Weitere Informationen

Programminformation - KfW 167
http://www.kfw.de/167

Merkblatt - Ergänzungskredit

http://bit.ly/2w7KlnY

Konditionen

http://bit.ly/2w7VfKC

KfW: Energieeffizient Sanieren - Kredit (Pr.-Nr. 151, 152)

Fördergegenstand und -bedingungen

A. Sanierung zum KfW-Effizienzhaus
Ener­getische Sanierung von Wohn­gebäuden, für die der Bauantrag oder die Bau­anzeige vor dem 01.02.2002 gestellt wurde. Die Sanierung muss zu einem KfW-Effizienzhaus-Standard führen.

B: Förderung Einzelmaßnahmen bzw. -kombinationen

  • Wärmedämmung von Wänden, Dachflächen und Geschossdecken
  • Erneuerung der Fenster und Außentüren
  • Erneuerung/Einbau einer Lüftungsanlage
  • Erneuerung der Heizungsanlage:
    • Brennwerttechnik (Öl und Gas)
    • Brennwerttechnik nutzende Wärmepumpe (Gaswärmepumpe)
    • Nah- und Fernwärme inkl. Wärmeübergabestationen, Hausanschluss
    • Förderung nur in Kombination mit o. g. Heizungsanlagen, bei:
      • Holzpellets, Hackschnitzel, Scheitholz als automatisch beschickte Zentralheizkessel sowie Holzvergaser-Zentralheizungen
      • Wärmepumpen
      • Solarthermie-Anlagen
    • Sonderfall: Kombi-Heizungen (fossile und erneuerbare Energieträger, ohne BAFA-Förderung)
  • Optimierung bestehender Heizungsanlage (mind. 2 Jahre alt)
    • einschließlich Umwälzpumpe EEK A, hocheffieziente Zirkulationspumpe
    • Wärmeverteilungsoptimierung Bestands-Heizungsanlagen (hydraulischer Abgleich)

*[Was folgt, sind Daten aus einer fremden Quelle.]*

/-- What a host, compiled or scrub read of a sector answers: a live merge entry's bytes replace the row's (R288 rule 4). -/
def lpLoad (d : Stack) (k i : Nat) (u : Upsets) (s : State) : Option (BitVec 512 × CodeOutcome) × State :=
  let (r, s) := lpRead d k i u s
  (r.map fun x => (match liveEntry (getLp s d).merge (64 * k) with | some e => maskBytes e.mask x.1 e.data | none => x.1, x.2), s)

/-- Writes data sector `k`, encoded under its row's code; a failed or missing one takes nothing. -/
def lpStore (d : Stack) (k who : Nat) (data : BitVec 512) (s : State) : State :=
  match lpPlace s d k with
  | none => s
  | some (ch, row, sec) =>
    if lpChanFailed s d ch then s
    else storeLpWord d ch row sec who (encodeWord (lpCode s d row) data) s

/-- Writes data sector `k` as poison. -/
def lpPoison (d : Stack) (k : Nat) (data : BitVec 512) (s : State) : State :=
  match lpPlace s d k with
  | none => s
  | some (ch, row, sec) => storeLpWord d ch row sec wOther (poisonWord (lpCode s d row) data) s

/-- A compiled whole-word write of a sector: it discards a live merge entry (R288 rule 5). -/
def lpCompiled (d : Stack) (k : Nat) (data : BitVec 512) (s : State) : State :=
  let s := if (liveEntry (getLp s d).merge (64 * k)).isSome then
      satF (r_ECC_MERGE_CTRL_LP d) f_ECC_MERGE_CTRL_DISCARD 1
        (updLp d (fun p => { p with merge := p.merge.filter fun e => e.addr ≠ 64 * k }) s)
    else s
  lpStore d k wCompiled data s

/-- The number of a row of a device: channel × 2^22 + row. -/
def lpRowNo (ch row : Nat) : Nat := ch * lpRows + row

/-- Units of 256 cc that a segment of a device asks for: 1.5 µs, or 0.72 µs in the extended band (R275). -/
def lpSegUnits (s : State) (d : Stack) : Nat := if getF s (r_LP_STATUS d) f_LP_STATUS_EXTBAND = 1 then 7 else 15

/-- The row of a sector becomes a candidate for the row test, for which the die manager requests a segment (R295, log entry 101). -/
def lpMark (d : Stack) (k : Nat) (s : State) : State :=
  match lpPlace s d k with
  | some (ch, row, _) =>
    if (getLp s d).candidates.contains (lpRowNo ch row) then s
    else requestSegment d (lpSegUnits s d) (updLp d (fun p => { p with candidates := p.candidates ++ [lpRowNo ch row] }) s)
  | none => s

/-! ### Faults -/

/-- Records an ownership fault of the LPDDR controller: LP_FAULT if it is free, the die station's unit 4 (R439). -/
def lpFault (d : Stack) (kind grp cidx off sel : Nat) (s : State) : State :=
  let a := r_LP_FAULT d
  let s := if getF s a f_VC_FAULT_VALID = 1 then s else putReg s a (vfWord kind off grp cidx sel)
  noteFault d kind (recordErr (.die d) 4 kOwnership sel off s)

/-! ### The burst schedule (R271, R273) -/

/-- Banks refreshed at a refresh point: frame and order within it; `n` points a frame. -/
def refreshBank (p : Lp) (ch n frame i : Nat) : Nat := (sget 0 p.refresh ch + (frame + 16 - p.frame % 16) * n + i) % 16

/-- Refresh points in a frame: 1 in the normal band, 2 in the extended band; Thaw doubles both (R271). -/
def refreshPoints (s : State) (d : Stack) (thaw : Bool) : Nat :=
  (if getF s (r_LP_STATUS d) f_LP_STATUS_EXTBAND = 1 then 2 else 1) * (if thaw then 2 else 1)

/-- The cycles for which a refresh blocks its bank: 160 lc, which 9 cc count as 4 lc at nominal clocks and as 8 under Thaw. -/
def refreshCycles (thaw : Bool) : Nat := if thaw then 180 else 360

/-- Does a refresh block a bank at step offset `off`, for `len` cycles after it? -/
def refreshBlocks (p : Lp) (ch n len bank off : Nat) : Bool :=
  let f := off / 432
  [f - 1, f].any fun g => (List.range n).any fun i =>
    let r := 432 * g + i * (432 / n)
    decide (r ≤ off) && decide (off < r + len) && refreshBank p ch n g i == bank

/-- The first compiled burst slot of a channel at or after slot index `i` that is not taken. -/
def freeBurst (taken : List Nat) (ch : Nat) : Nat → Nat → Nat
  | 0, i => i
  | n + 1, i => if 44 ≤ i % 48 || taken.contains (8 * i + ch) then freeBurst taken ch n (i + 1) else i

/-- The latest free compiled activate slot of a channel at least 27 cc before a burst and within 432 cc of it. -/
def freeActivate (p : Lp) (taken : List Nat) (ch n len bank burst : Nat) : Option Nat :=
  (List.range 17).findSome? fun k =>
    let last := (9 * burst - 27) / 27
    let i := last - k
    if 9 * burst < 27 ∨ last < k ∨ 9 * burst > 27 * i + 432 ∨ i % 16 = 7 ∨ taken.contains (8 * i + ch) ∨
      refreshBlocks p ch n len bank (27 * i)
    then none else some i

/-- The state of a slot assignment: burst and activate slots taken, bursts under the open activate of each channel and its
row, and the slots of the data sectors in order; none after LP_SCHED. -/
structure LdmaPlan where
  bursts : List Nat
  activates : List Nat
  openRow : SMap (Nat × Nat)
  seen : List Nat
  slots : List Nat
  deriving DecidableEq, Repr

/-- Gives one burst of a channel row its slot, with an activate for each new row and for every eighth burst. -/
def planBurst (p : Lp) (n len ch row from_ : Nat) (q : LdmaPlan) : Option (Nat × LdmaPlan) :=
  let b := freeBurst q.bursts ch (q.bursts.length + 8 * from_ + 400000) from_
  let (r, used) := sget (lpRows, 0) q.openRow ch
  let q := { q with bursts := q.bursts ++ [8 * b + ch] }
  if r = row ∧ used < 8 then some (b, { q with openRow := sput (lpRows, 0) q.openRow ch (row, used + 1) })
  else match freeActivate p q.activates ch n len (row % 16) b with
    | some a => some (b, { q with activates := q.activates ++ [8 * a + ch], openRow := sput (lpRows, 0) q.openRow ch (row, 1) })
    | none => none

/-- The check sectors that a data sector's read needs: one of 28 to 31 for the S-code, 31 for the L-code. -/
def checkSector (c : Code) (sec : Nat) : Nat := match c with | .s => 28 + sec / 8 | .l => 31

/-- Gives `m` bursts of a channel row their slots. -/
def planBursts (p : Lp) (n len ch row from_ : Nat) : Nat → LdmaPlan → Option LdmaPlan
  | 0, q => some q
  | m + 1, q => (planBurst p n len ch row from_ q).bind fun r => planBursts p n len ch row from_ m r.2

/-- The check sectors of a row that the sectors placed there need. -/
def rowChecks (s : State) (d : Stack) (ch row : Nat) (l : List (Option (Nat × Nat × Nat))) : List Nat :=
  (l.filterMap fun p => p.bind fun x => if x.1 = ch ∧ x.2.1 = row then some (checkSector (lpCode s d row) x.2.2) else none).eraseDups

/-- Plans the sectors of a transfer in order: every check sector of a row that the transfer needs comes before the row's first
data sector. -/
def planSectors (s : State) (d : Stack) (n len from_ : Nat) : List (Option (Nat × Nat × Nat)) → LdmaPlan → Option LdmaPlan
  | [], q => some q
  | none :: ks, q => planSectors s d n len from_ ks { q with slots := q.slots ++ [from_] }
  | some (ch, row, sec) :: ks, q =>
    let r := lpRowNo ch row
    let q1 := if q.seen.contains r then some q
      else planBursts (getLp s d) n len ch row from_ (rowChecks s d ch row (some (ch, row, sec) :: ks)).length { q with seen := q.seen ++ [r] }
    match q1.bind (planBurst (getLp s d) n len ch row from_) with
    | none => none
    | some (b, q) => planSectors s d n len from_ ks { q with slots := q.slots ++ [b] }

/-- Plans the bursts of sectors from a step offset on, after the slots that earlier transfers took; none after LP_SCHED. -/
def lpPlan (s : State) (d : Stack) (thaw : Bool) (off : Nat) (ks : List Nat) : Option LdmaPlan :=
  planSectors s d (refreshPoints s d thaw) (refreshCycles thaw) ((off + 8) / 9) (ks.map (lpPlace s d))
    ⟨(getLp s d).bursts, (getLp s d).activates, [], [], []⟩

/-! ### The LDMA word (R272) -/

def ldmaOp (w : BitVec 128) : Nat := wbits w 27 24
def ldmaSect (w : BitVec 128) : Nat := wbits w 57 28
def ldmaSoff (w : BitVec 128) : Nat := wbits w 74 58 * 64
def ldmaN (w : BitVec 128) : Nat := wbits w 90 75
def ldmaLoff (w : BitVec 128) : Nat := wbits w 107 91 * 64

/-- Bytes of a cluster's staging memory. -/
def stagingSize : Nat := 0x800000

/-- Is an LDMA word malformed at step offset `off` (R69, R272, R273)? In elastic mode its handshake has moved it to a multiple of
9 (log entry 80). -/
def badLdma (w : BitVec 128) (off : Nat) : Bool :=
  wordEmask w ≠ 0 || wbits w 127 108 ≠ 0 || ldmaN w == 0 || decide (off % 9 ≠ 0) ||
    decide (stagingSize < ldmaSoff w + 64 * ldmaN w) || (ldmaOp w == 3 && decide (stagingSize < ldmaLoff w + 4 * ldmaN w))

/-- The sectors of an LDMA word in order. -/
def ldmaSectors (s : State) (d : Stack) (k : Cluster) (w : BitVec 128) : List Nat :=
  (List.range (ldmaN w)).map fun i =>
    if ldmaOp w = 3 then readMem s (stagingKey d k.val (ldmaLoff w + 4 * i)) 4 else ldmaSect w + i

/-- The LPDDR group whose result window a read of data sectors at step offset `off` would break (R127). -/
def lpEarlyGroup (s : State) (d : Stack) (ks : List Nat) (off : Nat) : Option Nat :=
  ((getLp s d).groups.find? fun p =>
    let base := fieldOf f_VC_RGRPB_RADDR (getReg s (r_LP_RGRPB d p.1))
    let len := 2 * fieldOf f_VC_RGRPA_LEN (getReg s (r_LP_RGRPA d p.1))
    inResultWindow p.2 off && ks.any fun k => decide (base ≤ k) && decide (k < base + len)).map (·.1)

/-- An LDMA word issues in cycle `t`: its bursts take their slots and each sector moves at its own time, a sector that is read with
its upsets of `ups` (R283). A halted channel
does nothing; a read of a result in its window is ADD_EARLY (R127), and a word without slots is LP_SCHED. -/
def issueLdma (d : Stack) (c : CoreIx) (ups : List Upsets) (w : BitVec 128) (word t : Nat) (thaw : Bool) (s : State) : State :=
  let x := getCore s d c
  let off := t - x.start
  let lp := getLp s d
  if lp.halted then s
  else
    let ks := ldmaSectors s d (clusterOf c) w
    match (if ldmaOp w = 2 then none else lpEarlyGroup s d ks off), lpPlan s d thaw off ks with
    | some g, _ => poisonStep d c (lpFault d vfAddEarly g 0 off x.sel s)
    | none, none => poisonStep d c (lpFault d vfSched 0 0 off x.sel s)
    | none, some q =>
      let s := updLp d (fun p => { p with bursts := q.bursts, activates := q.activates }) s
      let lastB := q.slots.foldl max 0
      forAll ((ks.zip q.slots).zipIdx) (fun e s =>
        let k := e.1.1
        let b := x.start + 9 * e.1.2
        let sa := ldmaSoff w + 64 * e.2
        if ldmaOp w = 2 then schedule d c (b - 9) word (.ldmaOut k sa (x.start + 9 * lastB)) s
        else schedule d c (b + 312) word (.ldmaIn k sa (ups.getD e.2 [])) s) s
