/-! ### Activity and refresh (R161 to R163) -/

/-- Counts activity units at the layer of a bank group. -/
def addAct (d : Stack) (j n : Nat) (s : State) : State :=
  updDie d (fun x => { x with act := sput 0 x.act (j / 4) (sget 0 x.act (j / 4) + n) }) s

/-- Credits a row that a BP activate has restored, with CREDIT_EN (R162). -/
def creditRow (d : Stack) (c : CoreIx) (j off : Nat) (s : State) : State :=
  if getF s (r_BP_CTRL d j c) f_BP_CTRL_CREDIT_EN = 1
  then updVc d c (fun v => { v with credit := sput 0 v.credit (rowNo j off) 1 }) s else s

/-- A bank's refresh slot reaches its next refresh group: issued, or skipped where all four rows are credited (R161, R162).
True when a refresh is issued. -/
def refreshStep (d : Stack) (c : CoreIx) (j b : Nat) (s : State) : Bool × State :=
  let v := getVc s d c
  let p := sget 0 v.refresh (4 * j + b)
  let rows := fun (g : Nat) => (List.range 4).map fun i => 8192 * (4 * j + b) + 4 * (g % 2048) + i
  let credited := getF s (r_BP_CTRL d j c) f_BP_CTRL_CREDIT_EN == 1 && (rows p).all fun r => sget 0 v.credit r == 1
  let clear := fun (g : Nat) (m : SMap Nat) => (rows g).foldl (fun m r => sput 0 m r 0) m
  let s := updVc d c (fun v =>
    { v with refresh := sput 0 v.refresh (4 * j + b) ((p + 1) % 2048),
             credit := if credited then clear p (clear (p + 128) v.credit) else clear (p + 128) v.credit }) s
  let a := r_BP_REF d j c
  if credited then (false, bumpF a f_BP_REF_SKIPPED 1 s) else (true, addAct d j 320 (bumpF a f_BP_REF_ISSUED 1 s))

/-! ### Merge buffers (R288) -/

/-- Reads the bank's word for a read-modify-write, merges bytes into it and writes it back, with the upsets of that transfer; a bad
word makes it poison. -/
def rmwWord (d : Stack) (u : Fin 17) (a : Nat) (mask : BitVec 64) (e : Upsets) (data : BitVec 512) (s : State) : State :=
  match uRead d u a [] s with
  | (none, s) => s
  | (some (old, o), s) =>
    let v := maskBytes mask old data
    if badOutcome o then uPoison d u a v (uBad d u a o s) else uStore d u a wHost e v s

/-- Writes one entry back: whole where its mask is full, else by read-modify-write; `p`: the upsets of the transfer. -/
def writeBack (d : Stack) (u : Fin 17) (e : MergeEntry) (p : Upsets) (s : State) : State :=
  let s := setMerge d u ((uMerge s d u).filter fun x => x.addr ≠ e.addr) s
  let r := uMergeReg d u
  if e.mask = BitVec.allOnes 64 then satF r f_ECC_MERGE_CTRL_WHOLE 1 (uStore d u e.addr wHost p e.data s)
  else satF r f_ECC_MERGE_CTRL_RMW 1 (rmwWord d u e.addr e.mask p e.data s)

/-- A write merges into the buffer: into its word's entry, or a free one, or the oldest one's after its write-back. -/
def mergeWrite (d : Stack) (u : Fin 17) (a : Nat) (mask : BitVec 64) (data : BitVec 512) (s : State) : State :=
  let m := uMerge s d u
  match liveEntry m a with
  | some e =>
    let e := { e with data := maskBytes mask e.data data, mask := e.mask ||| mask }
    if e.mask = BitVec.allOnes 64 then writeBack d u e [] s else setMerge d u (m.map fun x => if x.addr = a then e else x) s
  | none =>
    let s := match m with
      | o :: _ => if 16 ≤ m.length then writeBack d u o [] s else s
      | [] => s
    let e : MergeEntry := ⟨a, data, mask, 0⟩
    if mask = BitVec.allOnes 64 then writeBack d u e [] s else setMerge d u (uMerge s d u ++ [e]) s

/-! ### Host accesses -/

/-- The code words that `n` bytes from `a` touch. -/
def wordsOf (a n : Nat) : List Nat := (List.range ((a + n + 63) / 64 - a / 64)).map fun i => (a / 64 + i) * 64

/-- The mask of the bytes of word `w` that lie in `n` bytes from `a`. -/
def maskFor (w a n : Nat) : BitVec 64 :=
  BitVec.ofNat 64 ((List.range 64).foldl (fun m i => if a ≤ w + i ∧ w + i < a + n then m + 2 ^ i else m) 0)

/-- Data placed at byte `a` as the content of word `w`. -/
def dataFor (w a v : Nat) : BitVec 512 :=
  BitVec.ofNat 512 (if a ≤ w then v / 2 ^ (8 * (w - a)) else v * 2 ^ (8 * (a - w)))

/-- A host or transit read, with the upsets of its transfer: the data, or none with an error response (R290). -/
def hostRead (d : Stack) (u : Fin 17) (a n : Nat) (e : Upsets) (s : State) : Option Nat × State :=
  let (ok, v, s) := (wordsOf a n).foldr (fun w (r : Bool × Nat × State) =>
    match uLoad d u w e r.2.2 with
    | (some (x, o), s) => if badOutcome o then (false, 0, uBad d u w o s) else (r.1, x.toNat + 2 ^ 512 * r.2.1, s)
    | (none, s) => (false, 0, s)) (true, 0, s)
  (if ok then some (v / 2 ^ (8 * (a % 64)) % 2 ^ (8 * n)) else none, s)

/-- Is the word's group NEAR, so that a narrow write is done inside its own slot (R288)? -/
def uNear (s : State) (d : Stack) (u : Fin 17) (w : Nat) : Bool :=
  match unitCore u with | some c => isNear s d c (mapVault s d c w).1 | none => false

/-- Does a write of a code word's bytes go to the merge buffer: a narrow one while it is enabled, or any to a word with a live entry,
outside NEAR groups (R288)? -/
def toMerge (s : State) (d : Stack) (u : Fin 17) (w : Nat) (mask : BitVec 64) : Bool :=
  !uNear s d u w && ((liveEntry (uMerge s d u) w).isSome ||
    (mask ≠ BitVec.allOnes 64 && getF s (uMergeReg d u) f_ECC_MERGE_CTRL_EN == 1))

/-- A host or transit write of the bytes of one code word, with the upsets of its transfer. -/
def hostWriteWord (d : Stack) (u : Fin 17) (w a n v : Nat) (e : Upsets) (s : State) : State :=
  let mask := maskFor w a n
  let data := dataFor w a v
  if toMerge s d u w mask then mergeWrite d u w mask data s
  else if mask = BitVec.allOnes 64 then uStore d u w wHost e data s
  else rmwWord d u w mask e data s
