-- ==== Sys2Proof/Machine/Fabric.lean ====
section
/-! DEFINITION. The package fabric (chapter 5): routers with their slot and transit tables (R116 to R122), links and their CRC
(R110 to R114), isolation of ports (R136), core ports and the FABRIC word (R123 to R125), and transit endpoints. -/
namespace Sys2Proof.Machine

/-! ### Router faults -/

def rfStray : Nat := 1
def rfUnselected : Nat := 2
def rfNonmember : Nat := 3
def rfMissing : Nat := 4
def rfUnclaimed : Nat := 5
def rfOverflow : Nat := 6

/-- The step selector of a die's current or last launch. -/
def dieSel (s : State) (d : Stack) : Nat := getF s (r_FLASH_STATUS d) f_FLASH_STATUS_SEL

/-- Does a step run on a die? -/
def dieRuns (s : State) (d : Stack) : Bool := allCores.any fun c => (getCore s d c).running

/-- Records a router fault: RT_FAULT if it is free, the cluster station's unit 4 (R439). CYCLE is the step offset, or the slot
phase when no step runs. -/
def routerRecord (d : Stack) (k : Cluster) (kind port off : Nat) (s : State) : State :=
  let a := r_RT_FAULT d k
  let off := if dieRuns s d then off else ((getDie s d).phase + off) % 4096
  let s := if getF s a f_RT_FAULT_VALID = 1 then s else
    putReg s a (BitVec.ofNat 64 (1 + kind * 2 + port % 16 * 32 + 2 ^ 16 * (off % 2 ^ 24) + 2 ^ 40 * (dieSel s d % 256)))
  recordErr (.cluster d k) 4 kOwnership (dieSel s d) off s

/-- A router fault of a step's data, which poisons the step (R119, R125). -/
def routerFault (d : Stack) (k : Cluster) (kind port off : Nat) (s : State) : State :=
  poisonDie d (noteFault d kind (routerRecord d k kind port off s))

/-! ### Slots -/

/-- The transit period of a router in cc (R120). -/
def tper (s : State) (d : Stack) (k : Cluster) : Nat := 8 * 2 ^ getF s (r_RT_CTRL d k) f_RT_CTRL_TPER

/-- SLOTPH at a step offset. -/
def slotPhase (s : State) (d : Stack) (off : Nat) : Nat := ((getDie s d).phase + off) % 4096

/-- Is a step offset a transit slot (R120)? -/
def transitSlot (s : State) (d : Stack) (k : Cluster) (off : Nat) : Bool := slotPhase s d off % tper s d k == tper s d k - 1

/-- The run a ROUTE has announced takes effect once its offset is reached (R118). -/
def routerSync (d : Stack) (k : Cluster) (off : Nat) (s : State) : State :=
  match (getRouter s d k).next with
  | some (eff, b, l) =>
    if eff ≤ off then
      let a := r_RT_CTRL d k
      let s := putF a f_RT_CTRL_RLEN l (putF a f_RT_CTRL_RBASE b (putF a f_RT_CTRL_TONLY 0 s))
      updRouter d k (fun r => { r with runAt := eff, active := true, next := none }) s
    else s
  | none => s

/-- A router follows the transit-only schedule again (R118, R121). -/
def routerIdle (d : Stack) (k : Cluster) (s : State) : State :=
  putF (r_RT_CTRL d k) f_RT_CTRL_TONLY 1 (updRouter d k (fun r => { r with active := false, next := none }) s)

/-- The slot-table entry in effect at a step offset, none in the transit-only schedule. -/
def slotEntry (s : State) (d : Stack) (k : Cluster) (off : Nat) : Option Word :=
  let r := getRouter s d k
  let a := r_RT_CTRL d k
  if r.active && decide (r.runAt ≤ off) then
    some (getReg s (r_RT_SLOT d k (getF s a f_RT_CTRL_RBASE + (off - r.runAt) % max 1 (getF s a f_RT_CTRL_RLEN))))
  else none

/-- The outputs that an entry feeds from input `p`. -/
def outputsOf (e : Word) (p : Nat) : List Nat := (List.range 9).filter fun o => e.toNat / 16 ^ o % 16 = p

/-- Is the edge port of a router a member port (R119)? -/
def memberPort (s : State) (d : Stack) (k : Cluster) : Bool :=
  (getF s (r_FLASH_CTRL d) f_FLASH_CTRL_MEMBER).testBit (routerPort k).val && !facesHub d (routerPort k)
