/-- A step of a die reaches its end offset (R119, R149). In elastic mode a die whose step is not complete waits (R79). -/
def stepEnd (d : Stack) (len : Nat) (s : State) : State :=
  if dieElastic s d then
    let s := forAll allCores (fun c s => coreStepEnd d c len s) s
    let mine := fun (f : Flight) => f.die == d.val && !f.transit
    if dieRuns s d || s.flights.any mine || s.crossings.any mine then s else forAll allClusters (fun k s => routerIdle d k s) s
  else
    let s := forAll allCores (fun c s => leavingStrays d c len s) s
    fabricStepEnd d len (forAll allCores (fun c s => coreStepEnd d c len s) s)

end Sys2Proof.Machine
end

C. Heizungs- und/oder Lüftungspaket im "Anreizprogramm Energieeffizienz"

  • Heizungspaket:
    • Erneuerung der Heizungsanlage
    • Optimierung der Wärmeverteilung.
  • Lüftungspaket (nur in Verbindung mit Maßnahme zur Verbesserung der Energieeffizienz an der Gebäudehülle möglich!):
    • Erneuerung oder dem erstmaligen Einbau einer förderfähigen Lüftungsanlage (Zu- und Abluftanlage) mit Wärmerückgewinnung
    • Maßnahme zur Verbesserung der Energieeffizienz an der Gebäudehülle (z. B. Dämmung der Wände, Erneuerung der Fenster).
  • Für Maßnahmenpakete, die zwischen dem 01.01. und 31.03.2016 begonnen wurden/werden, muss der Förderantrag bis spätestens 30.06.2016 bei der KfW gestellt werden.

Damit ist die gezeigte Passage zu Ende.